PATRICK v THE STATE OF SOUTH AUSTRALIA
[2025] SASCA 108

Court of Appeal – Civil: Livesey P, Bleby and Stanley JJA

  1. THE COURT:   This is an application for leave to appeal against a decision of the President of the South Australian Civil and Administrative Tribunal (‘the Tribunal’), pursuant to s 71 of the South Australian Civil and Administrative Tribunal Act 2013 (SA) (‘SACAT Act’). The President substantively affirmed a decision by the Ombudsman to refuse the applicant access to documents sought from the Department of the Premier and Cabinet (‘Department’) pursuant to the provisions of the Freedom of Information Act 1991 (SA) (‘FOI Act’).

  2. The Department identified 18 documents in response to the initial application under the FOI Act. The amended grounds of appeal concern only four of these, being Documents 6, 11, 14, and 15. In the course of preparing for the appeal, the Department became aware that Document 11 was already in the public domain. It provided that document to the applicant. This appeal is therefore concerned only with Documents 6, 14 and 15.

  3. The applicant’s Notice of Appeal complains, broadly, that the President erred in concluding:

    1.in effect, that documents 6 and 15 had been specifically prepared for submission to Cabinet and therefore exempt pursuant to cl 1(1)(a) of Schedule 1 to the FOI Act (Grounds 1 and 3); and

    2.that documents 6, 14 and 15 contained matter that would, if disclosed, disclose information concerning a deliberation or decision of Cabinet in the sense in which that expression is used in cl 1(1)(e) of Schedule 1 to the FOI Act (Grounds 2, 4 and 5).

  4. Clause 1 of Schedule 1 provides, relevantly:

    1—Cabinet documents

    (1)     A document is an exempt document—

    (a)     if it is a document that has been specifically prepared for submission to Cabinet (whether or not it has been so submitted); or

    (b)     if it is a preliminary draft of a document referred to in paragraph (a); or

    (c)     if it is a document that is a copy of or part of, or contains an extract from, a document referred to in paragraph (a) or (b); or

    (e)     if it contains matter the disclosure of which would disclose information concerning any deliberation or decision of Cabinet; or

    (f)     if it is a briefing paper specifically prepared for the use of a Minister in relation to a matter submitted, or proposed to be submitted to Cabinet.

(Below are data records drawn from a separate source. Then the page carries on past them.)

-- ==== Sys2Proof/Syntax.lean ====
section
/-! DEFINITION. The commands of the LSC-9256: one constructor per row of the opcode table, with the operands that the
outside world or the passing of time gives the command. A package channel is a number below 256 (R1), a region's target
t = 4·d + g one below 16 (R3), a die one below 4, a cluster p div 4 one below 64, a physical function one below 8. -/

namespace Sys2Proof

    (2)A document is not an exempt document by virtue of this clause—

    (a)     if it merely consists of factual or statistical material (including public opinion polling) that does not—

    (i)disclose information concerning any deliberation or decision of Cabinet; or

    (ii)relate directly to a contract or other commercial transaction that is still being negotiated; or

    (ab)   merely because it was attached to a document described in subclause (1); or

    (b)     if 20 years have passed since the end of the calendar year in which the document came into existence.

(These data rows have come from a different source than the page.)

-- ==== Sys2Proof/Machine/RegMap.lean ====
section
/-! DEFINITION. The register map of the LSC-9256 (R451 to R454 of 15_register_maps.md and the register tables of every
chapter): the address of every register, its fields, and one table per block with each register's access codes (R9) and
reset value. Every address is an offset in BAR0. Names are the manual's. An index in a name becomes an argument: d is a
die, t a region's target number 4·d + g (R466), p a package channel (R1), f a physical function, n a fault source.
SEQ_FOOTHOLD registers take the foothold's number minus one. -/

namespace Sys2Proof.Machine

/-- The base of channel die `d` (R454). -/
def dieBase (d : Nat) : Nat := 0x1000000 * (d + 1)
/-- The die's event block (R454). -/
def evtBase (d : Nat) : Nat := dieBase d + 0x10000
/-- The die's thermal block (R454). -/
def dtmpBase (d : Nat) : Nat := dieBase d + 0x20000
/-- The die's site walker and site-select port (R454). -/
def siteBase (d : Nat) : Nat := dieBase d + 0x30000
/-- The die's memory, ECC and partition block (R454). -/
def memBase (d : Nat) : Nat := dieBase d + 0x40000
/-- The base of the region of target number `t` (R454). -/
def rgnBase (t : Nat) : Nat := dieBase (t / 4) + 0x200000 * (t % 4 + 1)
/-- The region's sequencer block (R454). -/
def seqBase (t : Nat) : Nat := rgnBase t + 0x10000
/-- The region's control engine (R454). -/
def engBase (t : Nat) : Nat := rgnBase t + 0x20000
/-- The region's profile and waveform block (R454). -/
def prfBase (t : Nat) : Nat := rgnBase t + 0x30000
/-- The region's measurement and pilot block (R454). -/
def meaBase (t : Nat) : Nat := rgnBase t + 0x40000
/-- The region's reducer (R454). -/
def rdcBase (t : Nat) : Nat := rgnBase t + 0x50000
/-- The register block of the unit of package channel `p` (R454). -/
def unitBase (p : Nat) : Nat := rgnBase (p / 16) + 0x80000 + 0x1000 * (p % 16)

/-- `HUB_TS_LO`, R70 of 02_clocks_time_alignment.md: timestamp bits 31:0 (R47). Reset 0x0000_0000. -/
def HUB_TS_LO : Nat := 0xA0000 + (0x0)

/-- `HUB_TS_HI`, R70 of 02_clocks_time_alignment.md: timestamp bits 63:32, from shadow. Reset 0x0000_0000. -/
def HUB_TS_HI : Nat := 0xA0000 + (0x4)

/-- `HUB_CLK_STAT`, R70 of 02_clocks_time_alignment.md: clock status. Reset by field. -/
def HUB_CLK_STAT : Nat := 0xA0000 + (0x8)

/-- HUB_CLK_STAT.REFIN_LOST, bits 4:4. -/
def HUB_CLK_STAT.REFIN_LOST : Fld := ⟨4, 1⟩

/-- HUB_CLK_STAT.SLEWING, bits 3:3. -/
def HUB_CLK_STAT.SLEWING : Fld := ⟨3, 1⟩

/-- HUB_CLK_STAT.REFIN_OK, bits 2:2. -/
def HUB_CLK_STAT.REFIN_OK : Fld := ⟨2, 1⟩

/-- HUB_CLK_STAT.REF_SRC, bits 1:1. -/
def HUB_CLK_STAT.REF_SRC : Fld := ⟨1, 1⟩

/-- HUB_CLK_STAT.PLL_LOCK, bits 0:0. -/
def HUB_CLK_STAT.PLL_LOCK : Fld := ⟨0, 1⟩

/-- `HUB_KA_STAT`, R70 of 02_clocks_time_alignment.md: keep-alive status. Reset by field. -/
def HUB_KA_STAT : Nat := 0xA0000 + (0xC)

/-- HUB_KA_STAT.LEARNED, bits 31:31. -/
def HUB_KA_STAT.LEARNED : Fld := ⟨31, 1⟩

/-- HUB_KA_STAT.OFFSET, bits 23:0. -/
def HUB_KA_STAT.OFFSET : Fld := ⟨0, 24⟩

/-- `HUB_KA_UNC`, R70 of 02_clocks_time_alignment.md: holdover uncertainty, ns (R44). Reset 0x0000_0000. -/
def HUB_KA_UNC : Nat := 0xA0000 + (0x10)

/-- `HUB_CAL_FRAC`, R70 of 02_clocks_time_alignment.md: calendar fraction, 2^−32 s. Reset journaled. -/
def HUB_CAL_FRAC : Nat := 0xA0000 + (0x20)

/-- `HUB_CAL_SEC_LO`, R70 of 02_clocks_time_alignment.md: TAI seconds bits 31:0, from shadow. Reset journaled. -/
def HUB_CAL_SEC_LO : Nat := 0xA0000 + (0x24)

/-- `HUB_CAL_SEC_HI`, R70 of 02_clocks_time_alignment.md: [15:0] TAI seconds bits 47:32; [31:16] reserved. Reset journaled. -/
def HUB_CAL_SEC_HI : Nat := 0xA0000 + (0x28)

/-- HUB_CAL_SEC_HI.TAI, bits 15:0. -/
def HUB_CAL_SEC_HI.TAI : Fld := ⟨0, 16⟩

/-- `HUB_CAL_STAT`, R70 of 02_clocks_time_alignment.md: calendar status. Reset by field. -/
def HUB_CAL_STAT : Nat := 0xA0000 + (0x2C)

/-- HUB_CAL_STAT.MEMBER, bits 8:8. -/
def HUB_CAL_STAT.MEMBER : Fld := ⟨8, 1⟩

/-- HUB_CAL_STAT.HOLDOVER, bits 7:7. -/
def HUB_CAL_STAT.HOLDOVER : Fld := ⟨7, 1⟩

/-- HUB_CAL_STAT.LEAP_ERR, bits 6:6. -/
def HUB_CAL_STAT.LEAP_ERR : Fld := ⟨6, 1⟩

/-- HUB_CAL_STAT.LEAP_STALE, bits 5:5. -/
def HUB_CAL_STAT.LEAP_STALE : Fld := ⟨5, 1⟩

/-- HUB_CAL_STAT.LEAP_NEG, bits 4:4. -/
def HUB_CAL_STAT.LEAP_NEG : Fld := ⟨4, 1⟩

/-- HUB_CAL_STAT.LEAP, bits 3:3. -/
def HUB_CAL_STAT.LEAP : Fld := ⟨3, 1⟩

/-- HUB_CAL_STAT.SET_LATE, bits 2:2. -/
def HUB_CAL_STAT.SET_LATE : Fld := ⟨2, 1⟩

/-- HUB_CAL_STAT.SET_PEND, bits 1:1. -/
def HUB_CAL_STAT.SET_PEND : Fld := ⟨1, 1⟩

/-- HUB_CAL_STAT.VALID, bits 0:0. -/
def HUB_CAL_STAT.VALID : Fld := ⟨0, 1⟩

/-- `HUB_CAL_SET_SEC_LO`, R70 of 02_clocks_time_alignment.md: TAI second to set, bits 31:0. Reset 0x0000_0000. -/
def HUB_CAL_SET_SEC_LO : Nat := 0xA0000 + (0x30)

/-- `HUB_CAL_SET_SEC_HI`, R70 of 02_clocks_time_alignment.md: [15:0] bits 47:32; [31:16] reserved. Reset 0x0000_0000. -/
def HUB_CAL_SET_SEC_HI : Nat := 0xA0000 + (0x34)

  5. The appeal raises issues of construction of cl 1(1)(e) and the application of that clause, and of cl 1(1)(a), to the three documents.

    Background

  6. On 8 June 2023, the applicant, jointly with Eyre Peninsula Seafoods, applied to the Department of Premier and Cabinet (‘the FOI request’) pursuant s 13 of the FOI Act requesting documents relating to:

    1.Any ministerial briefings received by the Department of Premier and Cabinet (either for the Department or the Premier) since 21 March 2022 that relate to a Desalination plant to meet Port Lincoln’s immediate water needs.

    2.Any correspondence received from or sent to the Minister for Climate, Environment and Water since 21 March 2022 that relate to a Desalination plant to meet Port Lincoln’s immediate water needs.

    3.Any substantive reports/briefs generated by Infrastructure SA in relation to the Northern Water Supply Project.

    Date range - 21/03/2022 to 08/06/2023

  7. The documents sought by the applicant in these categories relate to the Northern Water Supply Project (‘the Project’). The Department indicated that it held 18 documents answering the request. The Project involves planning for the construction and operation of desalination infrastructure, water transfer pipelines and ancillary infrastructure for the supply of water to a range of consumers from the Eyre Peninsula to the Upper Spencer Gulf. The Project includes a proposal for a desalination plant to service the City of Port Lincoln.

  8. Infrastructure SA is a statutory agency and the lead agency in relation to the Project. Section 5(1) of the Infrastructure SA Act 2018 (SA) provides that the objects of Infrastructure SA include: (a) to promote such efficient, effective and timely coordination, planning, prioritisation, delivery and operation of infrastructure as is necessary for the economic, social or environmental benefit of the State; and (b) to promote the adoption and use of policies, practices, information and analysis to support sound decision-making in relation to infrastructure.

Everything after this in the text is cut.